Splitterwelten 01 - Zeichen
Die Tatsache, dass eine der Euren auf meiner Welt getötet wurde, lässt mich in Eurer Schuld stehen, und ich will Euch erlauben, Eure Nase in meine Angelegenheiten zu stecken – jedoch nur, soweit es nötig ist, um den Täter zu finden. Solltet Ihr etwas anderes im Schilde führen oder weitere Absichten hegen, so werde ich dies mit aller Macht verhindern.«
»Ich habe keine Ahnung, wovon Ihr sprecht«, behauptete Cedara und sprach Kalliope damit aus tiefstem Herzen. Wie, so fragte sich die Schülerin, konnte sich dieser halbwilde Mensch anmaßen, solch abenteuerliche Vermutungen zu äußern? Doch Magnusson hatte sein Gift noch nicht aufgebraucht.
»Natürlich nicht«, versetzte er mit vor Sarkasmus triefender Stimme. »Das Anliegen der Gilde besteht lediglich darin, die Welten des Sanktuarions miteinander zu verbinden, nicht wahr? Und sie tut dies aus reiner Selbstlosigkeit heraus, richtig? Nicht im Traum würde sie daran denken, auf andere Weltenherren oder gar den König selbst Einfluss zu nehmen.«
Einige seiner Gefolgsleute lachten, was Kalliope vollends die Zornesröte ins Gesicht trieb. Ihr war bewusst, dass man von ihr erwartete, die innere Balance zu wahren und Gleichmut zur Schau zu tragen, so wie Meisterin Cedara es tat. Aber wie konnte sie das, wenn sie mit anhören musste, wie die Gilde und ihre Mitglieder auf derart infame Weise geschmäht wurden?
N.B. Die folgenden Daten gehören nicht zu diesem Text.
-- ==== Sys2Proof/Proofs/ChainFrames.lean ====
section
/-! Frames as bits (R34, R35, R50) and the choices that send them (R41, R45, R47, R48, R164, R166): the obligations O44 and O49. -/

namespace Sys2Proof.Machine

/-! ## Words of a SERVICE payload (R50) -/

theorem bitsNat_append_singleton (l : List Bool) (b : Bool) : bitsNat (l ++ [b]) = Nat.bit b (bitsNat l) := by
  rw [bitsNat, List.foldl_append]
  cases b <;> rfl

theorem testBit_bitsNat_reverse (l : List Bool) (i : Nat) : (bitsNat l.reverse).testBit i = bitAt l i := by
  induction l generalizing i with
  | nil => simp [bitsNat, bitAt]
  | cons b l ih =>
    rw [List.reverse_cons, bitsNat_append_singleton]
    cases i with
    | zero => rw [Nat.testBit_bit_zero]; rfl
    | succ i => rw [Nat.testBit_bit_succ, ih]; rfl

theorem bitAt_drop_take (l : List Bool) (n k : Nat) {i : Nat} (h : i < k) : bitAt ((l.drop n).take k) i = bitAt l (n + i) := by
  simp [bitAt, List.getD_eq_getElem?_getD, h]

/-- Card `c`'s slot is bits 16c to 16c + 15 of the payload, the lowest first. -/
theorem wordOf_getLsbD (payload : List Bool) (c : Nat) {i : Nat} (h : i < 16) :
    (wordOf payload c).getLsbD i = bitAt payload (16 * c + i) := by
  rw [wordOf, BitVec.getLsbD_ofNat, testBit_bitsNat_reverse, bitAt_drop_take _ _ _ h]
  simp [h]

theorem bitsLow_length (n v : Nat) : (bitsLow n v).length = n := by simp [bitsLow]

theorem wordsPayload_length (ws : List Word) : (wordsPayload ws).length = 16 * ws.length := by
  simp [wordsPayload, List.length_flatMap, bitsLow_length, Nat.mul_comm]

theorem bitAt_append (l m : List Bool) (i : Nat) : bitAt (l ++ m) i = if i < l.length then bitAt l i else bitAt m (i - l.length) := by
  simp only [bitAt, List.getD_eq_getElem?_getD, List.getElem?_append]
  split <;> rfl

theorem bitAt_wordsPayload (ws : List Word) {c i : Nat} (h : i < 16) :
    bitAt (wordsPayload ws) (16 * c + i) = (ws.getD c 0).getLsbD i := by
  induction ws generalizing c with
  | nil => simp [wordsPayload, bitAt]
  | cons w ws ih =>
    have hcons : wordsPayload (w :: ws) = bitsLow 16 w.toNat ++ wordsPayload ws := rfl
    rw [hcons, bitAt_append, bitsLow_length]
    cases c with
    | zero =>
      rw [if_pos (by omega)]
      simp [bitAt, bitsLow, h, BitVec.getLsbD]
    | succ c =>
      rw [if_neg (by omega), show 16 * (c + 1) + i - 16 = 16 * c + i by omega, ih]
      rfl

theorem wordOf_wordsPayload (ws : List Word) (c : Nat) : wordOf (wordsPayload ws) c = ws.getD c 0 :=
  BitVec.eq_of_getLsbD_eq fun _ hi => by rw [wordOf_getLsbD _ _ hi, bitAt_wordsPayload _ hi]

/-- What a SERVICE frame carries: a word to one card, no operation to the others. -/
def State.servicePayload (s : State) (card : Nat) (word : Word) : List Bool :=
  wordsPayload ((List.range s.tables.cards.length).map fun i => if i = card then word else 0)

theorem servicePayload_carries (s : State) (card : Nat) (word : Word) :
    s.Carries (s.servicePayload card word) fun c => if c = card then word else 0 := by
  refine ⟨by simp [State.servicePayload, wordsPayload_length], fun c hc => ?_⟩
  rw [State.servicePayload, wordOf_wordsPayload, List.getD_eq_getElem _ _ (by simpa using hc)]
  simp

/-! ## Frames as bits (R34, R35) -/

theorem markerBits_eq (is5A : Bool) : markerBits is5A = if is5A = true then [false, true, false, true, true, false, true, false]
    else [true, false, true, false, false, true, false, true] := by cases is5A <;> decide

theorem accepts_iff (f : Frame) (cdi : List Bool) :
    f.accepts cdi = true ↔ cdi.length = f.payload.length + 8 ∧ cdi.drop f.payload.length = markerBits f.marker5A := by
  simp [Frame.accepts]

/-- The payload comes back most distant place first. -/
theorem returned_eq {f : Frame} {cdi : List Bool} (h : cdi.length = f.payload.length + 8) :
    (f.returned cdi).length = f.payload.length
      ∧ ∀ i < f.payload.length, bitAt (f.returned cdi) i = bitAt cdi (f.payload.length - 1 - i) := by
  have hlen : (cdi.take f.payload.length).length = f.payload.length := by rw [List.length_take]; omega
  refine ⟨by rw [Frame.returned, List.length_reverse, hlen], fun i hi => ?_⟩
  simp only [Frame.returned, bitAt, List.getD_eq_getElem?_getD]
  rw [List.getElem?_reverse (by omega), hlen, List.getElem?_take_of_lt (by omega)]

/-! ## Frames sent -/

/-- A state at the time of a choice, the scan streak and the session as the choice has them. -/
def State.choosing (s : State) (now streak : Nat) (session : Option Session) : State :=
  { s with clock := now, chain := { s.chain with streak := streak, session := session } }

/-- A select at the time of a choice (R29, R35). -/
theorem sent_choosing {s : State} {p : Purpose} {k : Nat} {q : Option Session}
    (hk : p ≠ .scan → p ≠ .command → p ≠ .fetch → k = s.chain.streak)
    (hq : (∀ k, p ≠ .test k ∧ p ≠ .reload k) → q = s.chain.session) (now : Nat) (payload : List Bool) :
    Sent s ((s.choosing now k q).selectFrame p payload) now p payload where
  chain := rfl
  streak := hk
  session := hq
  due := by unfold State.selectFrame; cases p <;> cases hs : s.scanDue <;> simp [State.choosing, Purpose.kind, hs]
  rest := rfl

theorem choosing_same (s : State) (now : Nat) : s.choosing now s.chain.streak s.chain.session = { s with clock := now } := rfl

/-- A select that leaves streak and session. -/
theorem sent_at (s : State) (now : Nat) (p : Purpose) (payload : List Bool) :
    Sent s (State.selectFrame p payload { s with clock := now }) now p payload := by
  rw [← choosing_same]
  exact sent_choosing (fun _ _ _ => rfl) (fun _ => rfl) now payload

/-! ## The choice (R47, R48, R50) -/

theorem exec_arbiterChoice {s : State} (hr : s.power.running = true) :
    exec .arbiterChoice s = .next (if s.chain.inFlight.isNone then s.choose else s) := by
  change Host.Outcome.next (s.whenRunning _) = _
  rw [whenRunning_of hr]

theorem exec_arbiterChoice_idle {s : State} (hr : s.power.running = true) (hf : s.chain.inFlight = none) :
    exec .arbiterChoice s = .next s.choose := by
  rw [exec_arbiterChoice hr, hf]; rfl

/-- The frame a head transaction needs (R50). -/
def Stage.purpose : Stage → Purpose
  | .command => .command
  | .fetch => .fetch

/-- R50: a service frame goes out with its card's word, or no operation at the fetch; the scan streak becomes 0. -/
theorem sendService_sent (s : State) (e : ServiceEntry) : ∃ payload : List Bool,
    Sent s (s.sendService e) (max s.clock s.chain.idleAt) e.stage.purpose payload ∧ (s.sendService e).chain.streak = 0
    ∧ s.Carries payload (fun c => if e.stage = .command ∧ c = e.card then e.command else 0)
    ∧ (s.sendService e).chain.session = s.chain.session := by
  cases hst : e.stage with
  | command =>
    have heq : s.sendService e = (s.choosing (max s.clock s.chain.idleAt) 0 s.chain.session).selectFrame .command
        (s.servicePayload e.card e.command) := by unfold State.sendService; rw [hst]; rfl
    rw [heq]
    refine ⟨_, sent_choosing (fun _ h => absurd rfl h) (fun _ => rfl) _ _, rfl, ?_, rfl⟩
    simpa using servicePayload_carries s e.card e.command
  | fetch =>
    have heq : s.sendService e = (s.choosing (max s.clock s.chain.idleAt) 0 s.chain.session).selectFrame .fetch
        (s.servicePayload e.card 0) := by unfold State.sendService; rw [hst]; rfl
    rw [heq]
    refine ⟨_, sent_choosing (fun _ _ h => absurd rfl h) (fun _ => rfl) _ _, rfl, ?_, rfl⟩
    simpa using servicePayload_carries s e.card 0

/-- R47: a scan goes; it raises the scan streak while a service frame waits. -/
theorem sendScan_sent (s : State) : Sent s s.sendScan (max s.clock s.chain.idleAt) .scan s.image.out
    ∧ s.sendScan.chain.streak = if s.chain.queue.isEmpty then s.chain.streak else min 8 (s.chain.streak + 1) :=
  ⟨sent_choosing (fun h => absurd rfl h) (fun _ => rfl) _ _, rfl⟩

/-- Settles O44, by the chain state and the arbiter's rules. -/
theorem arbiterChoice : Obligations.ArbiterChoice := by
  refine ⟨fun s now hr hnow => ⟨fun h => ?_, fun hf hst => ⟨fun he => ?_, fun he => ?_⟩, fun hf hst hn => ?_⟩, fun _ => rfl,
    fun f cdi marker hm => ?_⟩
  · rw [exec_arbiterChoice hr]
    rcases h with h | h
    · rw [if_neg (by simp [h])]
    · split
      · rw [State.choose, h]
      · rfl
  · rw [exec_arbiterChoice_idle hr hf, State.choose, hst]
    simp only [he, Bool.false_eq_true, if_false]
    refine ⟨_, s.servicePayload 0 0, rfl, by rw [hnow]; exact sent_at s _ _ _, ?_⟩
    simpa using servicePayload_carries s 0 0
  · rw [exec_arbiterChoice_idle hr hf, State.choose, hst]
    simp only [he, if_true]
    exact ⟨_, rfl, by rw [hnow]; exact sent_at s _ _ _⟩
  · rw [exec_arbiterChoice_idle hr hf, State.choose, hst]
    simp only [hn, State.ordinaryChoice]
    obtain ⟨hscan, hstreak⟩ := sendScan_sent s
    rw [← hnow] at hscan
    refine ⟨fun hd hq => by rw [hd, hq], fun hd hq => ?_, fun e es hq => ⟨fun hd hsf hlt => ?_, fun h => ?_⟩⟩
    · rw [hd, hq]
      exact ⟨_, rfl, hscan, by rw [hstreak, hq]; rfl⟩
    · rw [hd, hq]
      simp only
      have hslow : (s.tables.scan.serviceFirst || decide (Config.streakMax ≤ s.chain.streak)) = false := by
        rw [hsf, Bool.false_or, Config.streakMax]
        exact decide_eq_false (by omega)
      rw [if_neg (by rw [hslow]; exact Bool.false_ne_true)]
      refine ⟨_, rfl, hscan, ?_⟩
      rw [hq] at hstreak
      rw [hstreak, if_neg (by simp)]; omega
    · obtain ⟨payload, hsent, hstreak, hcarries, -⟩ := sendService_sent s e
      rw [← hnow] at hsent
      rw [hq]
      refine ⟨s.sendService e, payload, ?_, hstreak, ?_, hcarries⟩
      · cases hd : s.scanDue with
        | false => rfl
        | true =>
          refine congrArg _ (if_pos ?_)
          simp only [Config.streakMax, Bool.or_eq_true]
          exact (h.resolve_left (by simp [hd])).imp_right decide_eq_true
      · cases hst' : e.stage <;> (rw [hst'] at hsent; exact hsent)
  · have hmb : markerBits f.marker5A = marker := by rw [hm, markerBits_eq]
    exact ⟨by rw [Frame.cdo, hmb], rfl, rfl, by rw [accepts_iff, hmb], returned_eq⟩

/-! ## Proving frames (R164 to R166) -/

theorem positions_flatten (f : Nat → Nat → List Bool) (cards : List Nat) (hf : ∀ c w, (f c w).length = w) :
    ∀ {c w i k : Nat}, cards[c]? = some w → i < w →
      bitAt ((cards.mapIdx fun c w => f (c + k) w).flatten) ((cards.take c).sum + i) = bitAt (f (c + k) w) i := by
  induction cards with
  | nil => intro c w i k h; simp at h
  | cons v cards ih =>
    intro c w i k h hi
    have hstep : (cards.mapIdx fun c w => f (c + 1 + k) w) = cards.mapIdx fun c w => f (c + (k + 1)) w := by
      congr 1; funext c w; rw [show c + 1 + k = c + (k + 1) by omega]
    rw [List.mapIdx_cons, List.flatten_cons, bitAt_append, hf, hstep]
    cases c with
    | zero =>
      have hv : v = w := by simpa using h
      subst hv
      rw [if_pos (by simpa using hi)]
      simp
    | succ c =>
      rw [List.getElem?_cons_succ] at h
      rw [List.take_succ_cons, List.sum_cons, if_neg (by omega), show v + (cards.take c).sum + i - v = (cards.take c).sum + i by omega,
        ih h hi, show c + (k + 1) = c + 1 + k by omega]

theorem length_flatten_mapIdx (f : Nat → Nat → List Bool) (cards : List Nat) (hf : ∀ c w, (f c w).length = w) :
    ∀ k, ((cards.mapIdx fun c w => f (c + k) w).flatten).length = cards.sum := by
  induction cards with
  | nil => intro k; rfl
  | cons v cards ih =>
    intro k
    have hstep : (cards.mapIdx fun c w => f (c + 1 + k) w) = cards.mapIdx fun c w => f (c + (k + 1)) w := by
      congr 1; funext c w; rw [show c + 1 + k = c + (k + 1) by omega]
    rw [List.mapIdx_cons, List.flatten_cons, List.length_append, hf, hstep, ih, List.sum_cons]

theorem patternBits_length (w : Nat) (b : Byte) : (patternBits w b).length = w := by simp [patternBits]

/-- R165: the payload of a proving frame covers the chain, each card with the slot of its index. -/
theorem provingPayload_eq (s : State) (p : Session) (k : Nat) :
    (s.provingPayload p k).length = s.tables.length ∧ ∀ c w i, s.tables.cards[c]? = some w → i < w →
      bitAt (s.provingPayload p k) (s.tables.firstPos c + i) =
        (s.tables.patterns.slot (p.start + k + if p.staggered then c else 0)).getLsbD (7 - i % 8) := by
  have hf : ∀ c w, ((fun c w => patternBits w (p.patternOf s.tables.patterns c k)) c w).length = w := fun c w => patternBits_length ..
  refine ⟨length_flatten_mapIdx _ s.tables.cards hf 0, fun c w i hc hi => ?_⟩
  refine (positions_flatten _ s.tables.cards hf (k := 0) hc hi).trans ?_
  simp [patternBits, bitAt, Session.patternOf, hi]

theorem slot_mod (p : Patterns) (k : Nat) :
    [4 * k, 4 * k + 1, 4 * k + 2, 4 * k + 3].map p.slot = [p.p0, p.p1, p.p2, p.p3] := by
  simp only [List.map_cons, List.map_nil, Patterns.slot, Nat.mul_mod_right, show (4 * k + 1) % 4 = 1 by omega,
    show (4 * k + 2) % 4 = 2 by omega, show (4 * k + 3) % 4 = 3 by omega]

end Sys2Proof.Machine
end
»Bei allem Respekt, Fürst Magnusson!«, hörte sie sich selbst rufen, noch ehe sie recht bedacht hatte, was sie tat. Cedara neben ihr zuckte zusammen, machte jedoch keine Anstalten, ihr Einhalt zu gebieten.
»Ja, Schülerin?« Der stechende Blick des Weltenherrschers richtete sich auf sie. »Ihr habt etwas zu sagen?«
»Das habe ich«, bekräftigte Kalliope, verzweifelt darum bemüht, das Gleichgewicht nicht vollends zu verlieren, »denn ich ertrage nicht, Euch auf diese Weise von der Gilde und ihren Schwestern sprechen zu hören.«
»Sieh an«, meinte Magnusson unbeeindruckt, »habe ich Euren Unmut erregt?«
»Von allen Vereinigungen, die im Sanktuarion existieren«, antwortete Kalliope mit bebender Stimme, ohne auf die Frage direkt einzugehen, »und das sind, wie Ihr vielleicht wisst, nicht wenige, werdet Ihr keine finden, deren Ideale so hoch stehend und deren Ziele so selbstlos sind wie die der Gilde. Die Gilde ist es, die das Sanktuarion zusammenhält. Sie ermöglicht den Austausch zwischen den Welten und sorgt für den Fortschritt. Ohne sie wäre jeder Weltensplitter auf sich gestellt und dazu verdammt, ein einsames Dasein zu führen, von anderen Menschen abgeschnitten.«
»Und Ihr denkt, dass dies ein Nachteil wäre?«
»Allerdings denke ich das, denn nur in der Gemeinschaft kann Großes erreicht werden, mit Wissen, Vernunft und Empfinden als den Pfeilern, auf denen jede Weisheit gründet.«
Es war still geworden in der Halle.
Anfangs hatten einige Adelige noch über die Schülerin gelacht, die dem Herrscher von Jordråk Widerworte gab, doch inzwischen waren sie alle verstummt – nicht zuletzt wegen des forschen Tonfalls, den Kalliope dem Weltenherrscher gegenüber an den Tag gelegt hatte. Nun ruhten aller Augen auf ihr, selbst Meisterin Cedara betrachtete sie mit einer Mischung aus, so kam es Kalliope zumindest vor, Tadel und Bewunderung.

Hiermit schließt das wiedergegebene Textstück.